実蒼石は向い側の水槽に目をやった。セール品の親指が下品な笑みを浮かべこちらを見ている。

実蒼石は深く娘を抱き締めた。


「お前は出来損ないなんかじゃないボク。ボクの自慢の娘ボク」

「でも、でも、鋏の無い実蒼石は蛆の役にも立たないって言われたポキュウ
 生れて鋏を持ってないなんてポクに生きる価値なんて無いポクゥ!」


それを聞いた実蒼石は溜息をついた。


「三女、知っているボク? 人間様は生れたときは身一つで、その他に何も道具を持っていないボク」

「ええっ! 人間様が何も持っていないポク? でも、人間様はいっぱい道具を持っているポク!
 どこから持ってきたポク!?」

「三女、よく聞くボク。人間様はこの世で一番無力な存在ボク」

「ママ! 人間様の悪口は良くないポク!」


泣いたままの顔で今度は怒りだす三女。実蒼石はそんな彼女の頬を撫でつつ続ける。


「悪口ではないボク。人間様には腕力が弱いボク。体の強度も、再生力もあまり無いボク。
 でも、そんな中で人間様は生きるために“工夫”したボク」

「生きるために必要な道具を作り出し、そして、力を得るための道具も作り出し
 足りない再生力は作った道具で治療する事で補ったボク」

「人間様はすごいポク。神様ポク?」

「神様ではないボク。
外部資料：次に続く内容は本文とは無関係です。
/-- Why a G-class request is not admitted now. -/
inductive GRefusal where
  | noContract | noSlots | tokens | backlog
  deriving DecidableEq, Repr

/-- The token and backlog tests (R264, R265) of a contract for n bytes, over a backlog. -/
def gTests (c : Contract) (backlog n : Nat) : Option GRefusal :=
  if c.tokens < n then some .tokens
  else if c.qmax < backlog + n then some .backlog
  else none

/-- Admission takes n tokens and adds n to the backlog (R264, R265). -/
def gTake (c : Contract) (n : Nat) (s : State) : State :=
  modContract c.kind c.target (fun x => { x with tokens := x.tokens - n, backlog := x.backlog + n }) s

/-- The owner's slots have moved n bytes admitted against this contract. -/
def gMoved (kind target n : Nat) (s : State) : State :=
  modContract kind target (fun x => { x with backlog := x.backlog - n }) s

/-- The bound of an admitted port request (R268): the largest over the slices it touches, each with the group sets used there, with n_b in
place of n. -/
def gBound (s : State) (o : Nat) (gs : Nat → List GSet) (ns : List (Nat × Nat)) (n w sx : Nat) : Nat :=
  (ns.map fun (k, lp) => boundOn (sliceOf s k).weave o (gs k) lp (nSigma n w sx)).foldl Nat.max 0

/-! Bytes that bank groups have still to move for commands and movers (R248, R249) -/

/-- The group set of a piece of work. -/
def Work.gset (w : Work) : GSet := { store := w.st, set := w.set, acc := w.acc }

/-- Replace or remove one piece of work. -/
def modWork (id : Nat) (f : Work → Work) (s : State) : State :=
  { s with works := (updWhere (fun w => w.id == id) f s.works).filter fun w => decide (w.left ≠ 0) }

/-- `n` bytes of a piece of work move: what its contract owes of them leaves the backlog, all that is left with the last byte (R265). -/
def moveWork (w : Work) (n : Nat) (s : State) : State :=
  let m := Nat.min n w.left
  let out := if m = w.left then w.owe else Nat.min m w.owe
  gMoved w.kind w.target out (modWork w.id (fun x => { x with left := x.left - m, owe := x.owe - out }) s)

/-- In one slot, up to `q` bytes of a request move: its works in their order (R248). -/
def moveWorks : List Work → Nat → State → State
  | [], _, s => s
  | w :: ws, q, s => if q = 0 then s else moveWorks ws (q - Nat.min q w.left) (moveWork w q s)

/-- Does command or piece `id` still wait for bytes to move? -/
def worksLeft (s : State) (id : Nat) : Bool := s.works.any fun w => w.of == id

/-- A command or a piece ends: what it had still to move leaves the backlog. -/
def dropWorks (id : Nat) (s : State) : State :=
  let s1 := (s.works.filter fun w => w.of == id).foldl (fun t w => gMoved w.kind w.target w.owe t) s
  { s1 with works := s1.works.filter fun w => w.of != id }

/-- Queue bytes to move, of command or piece `of` for request `req`: `l` lists the slice, the group set, the bytes and what they owe; `reqr` gives the requester at each slice. DEDUCED
(log entry 102): the work of command units, NMUs and GPXs has effective priority 0, since R105 gives one to port and mover requests only. -/
def addWorks (of req : Nat) (k : Option Contract) (kind target ep : Nat) (reqr : Nat → Nat) (l : List (Nat × GSet × Nat × Nat)) (s : State) : State :=
  l.foldl (fun t (n, gs, left, owe) =>
    if left = 0 then t
    else
      let (id, t1) := freshId t
      let w : Work :=
        { id := id, of := of, req := req, slice := n, st := gs.store, set := gs.set, acc := gs.acc, left := left,
          owe := if k.isSome then owe else 0, g := k.isSome, owner := k.elim 0 Contract.owner, kind := kind, target := target,
          reqr := reqr n, ep := ep }
      { t1 with works := t1.works ++ [w] }) s

/-- Counters of telemetry page 0x13 (R275), by first word. They live with the counters of page 0x12 at 256 + word. -/
def gTele (w n : Nat) (s : State) : State := integAdd (256 + w) n s

/-! The miss monitor -/

/-- A request missed its bound (R272, R273): the entry, MISS_COUNT, MISS_STAT, the page counters. `target` is the form
of MISS_STAT with KIND in bit 19. -/
def recordMiss (home src unit : Nat) (who : Who) (ctx addr target ovr : Nat) (rail : Bool) (s : State) : State :=
  let s1 := report .okDelayed src home unit who ctx addr s
  let s2 := modSlice home (fun r => { r with missCount := satAdd 32 r.missCount 1, missTarget := target }) s1
  let reg := regNo home 0xA04
  let s3 := regPut 0 reg (regGet s2 0 reg ||| (if rail then 2 ^ 31 else 2 ^ 30)) s2
  let s4 := gTele 10 1 (if rail then gTele 12 1 s3 else s3)
  let s5 := match partOfSlice s home with
    | some p => { s4 with integ := mput (fun _ => 0) s4.integ (276 + p) (satAdd 32 (mget (fun _ => 0) s4.integ (276 + p)) 1) }
    | none => s4
  let worst := mget (fun _ => 0) s5.integ (256 + 18)
  { s5 with integ := mput (fun _ => 0) s5.integ (256 + 18) (Nat.max worst ovr) }

end Sys2Proof.Machine
end

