/-- Issue one entry for drain (R96): it takes no further bytes; it follows every older entry of its port and context on
the same range; its beats go to its bank. `ask` is the range-scoreboard entry it needs (R103). -/
def issueEntry (ask : SbHold) (s : State) (id : Nat) : State :=
  match wbOf s id with
  | none => s
  | some e =>
    if e.issued then modWb id (fun x => { x with sb := sbFor ask x }) s
    else
      let older := (s.wb.takeWhile fun x => x.id != id).filter fun x =>
        x.home == e.home && x.port == e.port && x.ctx == e.ctx && x.base == e.base
      let parts := beatParts (e.be.map fun (o, _) => (entryKey s e o, o))
      let s1 := modWb id (fun x => { x with issued := true, sb := sbFor ask x, left := parts.length,
                                            after := x.after ++ older.map WbEntry.id }) s
      queueBeats id e.req (if e.acc.isSome then .accum else .write) parts e.home e.port e.g e.owner e.set e.ep s1

/-- Issue a list of entries; those that need a shared scoreboard entry take one while there is room. -/
def issueAll (ask : SbHold) (ids : List Nat) (s : State) : State :=
  let t := ids.foldl (issueEntry ask) s
  landAll (if ask = .waits then grantSb t else t)

/-- The occupancy rule (R96 case 3): while 96 or more entries are in use, the oldest unissued ones are issued until the
entries in use, less those issued, number fewer than 96. -/
def drainExcess (n p : Nat) (s : State) : State :=
  let es := portEntries s n p
  if es.length < 96 then s
  else
    let un := es.filter fun e => !e.issued
    issueAll .none ((un.take (un.length + 1 - 96)).map WbEntry.id) s

/-- What an accepted write puts into an entry: its bytes by base. -/
structure WriteInto where
  home : Nat
  port : Nat
  ctx : Nat
  acc : Option Nat
  g : Bool
  owner : Option Nat
  ep : Nat
  set : Nat
  posted : Bool
  op : Option Nat
  req : Nat
  after : List Nat
  who : Who
  cred : Option Nat

/-- Put the bytes of one 64 B range into the port's buffer (R95, R98): merged into the range's unissued entry, or into a
new one. -/
def intoEntry (w : WriteInto) (base : Nat) (bytes : List (Nat × Byte × Bool)) (s : State) : State :=
  let put (e : WbEntry) : WbEntry :=
    { e with be := bytes.foldl (fun m (o, b, _) => minsert o b m) e.be
             bad := bytes.foldl (fun m (o, _, x) => if x then minsert o true m else mremove o m) e.bad
             g := e.g || w.g
             owner := if w.g then w.owner else e.owner
             req := if w.g then w.req else e.req
             gLeft := if w.g then e.gLeft + bytes.length else e.gLeft
             np := match w.op with
               | some o => e.np ++ [(o, bytes.map (·.1))]
               | none => e.np
             posted := e.posted || w.posted
             after := e.after ++ w.after
             cred := match w.cred with
               | some c => some (c, (e.cred.elim 0 (·.2)) + bytes.length)
               | none => e.cred }
  match s.wb.find? fun e => w.acc.isNone && e.home == w.home && e.port == w.port && e.ctx == w.ctx && e.base == base &&
      !e.issued && e.acc.isNone with
  | some e => modWb e.id put s
  | none =>
    let (id, s1) := freshId s
    let e : WbEntry :=
      { id := id, home := w.home, port := w.port, ctx := w.ctx, base := base, be := [], bad := [], acc := w.acc, g := w.g,
        owner := w.owner, takenB := s.bcnt, ep := w.ep, set := w.set, issued := false, started := false, sb := .none,
        left := 0, status := .ok, lost := [], after := [], np := [], flushes := [], posted := false, cred := none,
        who := w.who, req := id, gLeft := 0, landed := false }
    { s1 with wb := s1.wb ++ [put e] }
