/-- Take bytes for a read. -/
def serveRead (b : Beat) (o : PortOp) (s : State) : State :=
  let ks := b.items.map (·.1)
  let st := readStatus s ks
  let got := b.items.foldl (fun m (k, i) => minsert i (byteAt s k) m) o.got
  let s1 := teleMove o.ctx b.first b.len false (noteRead (PortOp.agent o) ks s)
  let o1 := { o with got := got, left := o.left - 1, status := o.status.join (if st = .okCorrected then st else .ok) }
  let s2 := modOp o.id (fun _ => o1) s1
  if o1.left = 0 then finishRead o1 (dropOlder true o1 s2) else s2

/-- The flushes of G class that drain an entry have 64 B less to move once its beats are served (08 R265, R280). -/
def flushMoved (e : WbEntry) (s : State) : State :=
  e.flushes.foldl (fun t o => match o with
    | .op id => match opOf t id with
      | some p => if p.g then gMoved 1 (p.slice * 8192 + p.port) 64 t else t
      | none => t
    | .cmd id => match cmdOf t id with
      | some c => if c.gcls then gMoved 0 c.queue 64 t else t
      | none => t
    | _ => t) s

/-- The beats of an entry have all been served: what G-class writes put into it has moved (08 R265). -/
def entryServed (e : WbEntry) (s : State) : State :=
  flushMoved e (if e.gLeft = 0 then s else gMoved 1 (e.home * 8192 + e.port) e.gLeft s)

/-- Store bytes of an entry: those whose code unit reads poisoned after the write are lost (R65, 14 R418). -/
def serveWrite (b : Beat) (e : WbEntry) (s : State) : State :=
  let bs := b.items.map fun (_, o) => ((e.be.lookup o).getD 0, (e.bad.lookup o).isSome)
  let (s1, r) : State × WriteRes := match e.acc with
    | some op => accumRun { ctx := e.ctx, who := e.who } op (b.len / accSize op) b.first bs (s, { status := .ok, lost := 0 })
    | none => writeBytes { ctx := e.ctx, who := e.who } (b.items.zip bs |>.map fun ((k, _), x) => (k, x)) s
  let gone := if r.lost = 0 then [] else (b.items.filter fun (k, _) => (byteAt s1 k).2).map (·.2)
  let s2 := teleMove e.ctx b.first b.len true s1
  let e1 := { e with started := true, left := e.left - 1, status := e.status.join r.status, lost := e.lost ++ gone }
  let s3 := modWb e.id (fun _ => e1) s2
  if e1.left = 0 then entryServed e1 (modWb e.id (fun _ => { e1 with gLeft := 0 }) s3) else s3

/-- Serve one beat at its bank: it leaves the queue, its bytes move, and a G-class read's bytes leave the backlog
(08 R265). -/
def serveBeat (b : Beat) (s : State) : State :=
  let s1 := { s with beats := s.beats.filter fun x => x.seq != b.seq }
  if b.kind = .read then
    match opOf s1 b.op with
    | some o => serveRead b o (if b.g then gMoved 1 (o.slice * 8192 + o.port) b.len s1 else s1)
    | none => s1
  else
    match wbOf s1 b.op with
    | some e => serveWrite b e s1
    | none => s1

/-- Does a beat hold its bank for two cycles (03 R58): an accumulation, or a merge? -/
def twoCycles (b : Beat) : Bool :=
  match b.kind with
  | .accum => true
  | .read => false
  | .write => isMerge (b.items.map (·.1))

/-- Has everything finished that this id list names? -/
def allGone (s : State) (ids : List Nat) : Bool :=
  ids.all fun i => !(s.wb.any fun e => e.id == i) && !(s.ops.any fun o => o.id == i)

/-- Does a held range-scoreboard entry's 64 B range overlap a beat's bytes (04 R94, R104)? -/
def scoreboardHit (s : State) (b : Beat) : Bool :=
  s.wb.any fun e => e.held && e.issued &&
    let k := entryKey s e 0
    b.items.any fun x => decide (k ≤ x.1) && decide (x.1 < k + 64)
ただひたすらに生きる為に努力した結果ボク
 いつだって諦めることの無かった人間様は今日までいろいろな道具を作り出したボク。
 そして今度はその道具をボクたちにも分けて下さったボク
 鋏がないから生きていけないというのは言い訳ボク。
 お前も人間様に仕えたいのなら、お前も人間様のように諦めず強く生きるボク」

「ポクが人間様のように… ママ、ポクは、ポクは…」


うつむく娘。だが実蒼石には分かっていた。それは落ち込んでいる訳では無いことを。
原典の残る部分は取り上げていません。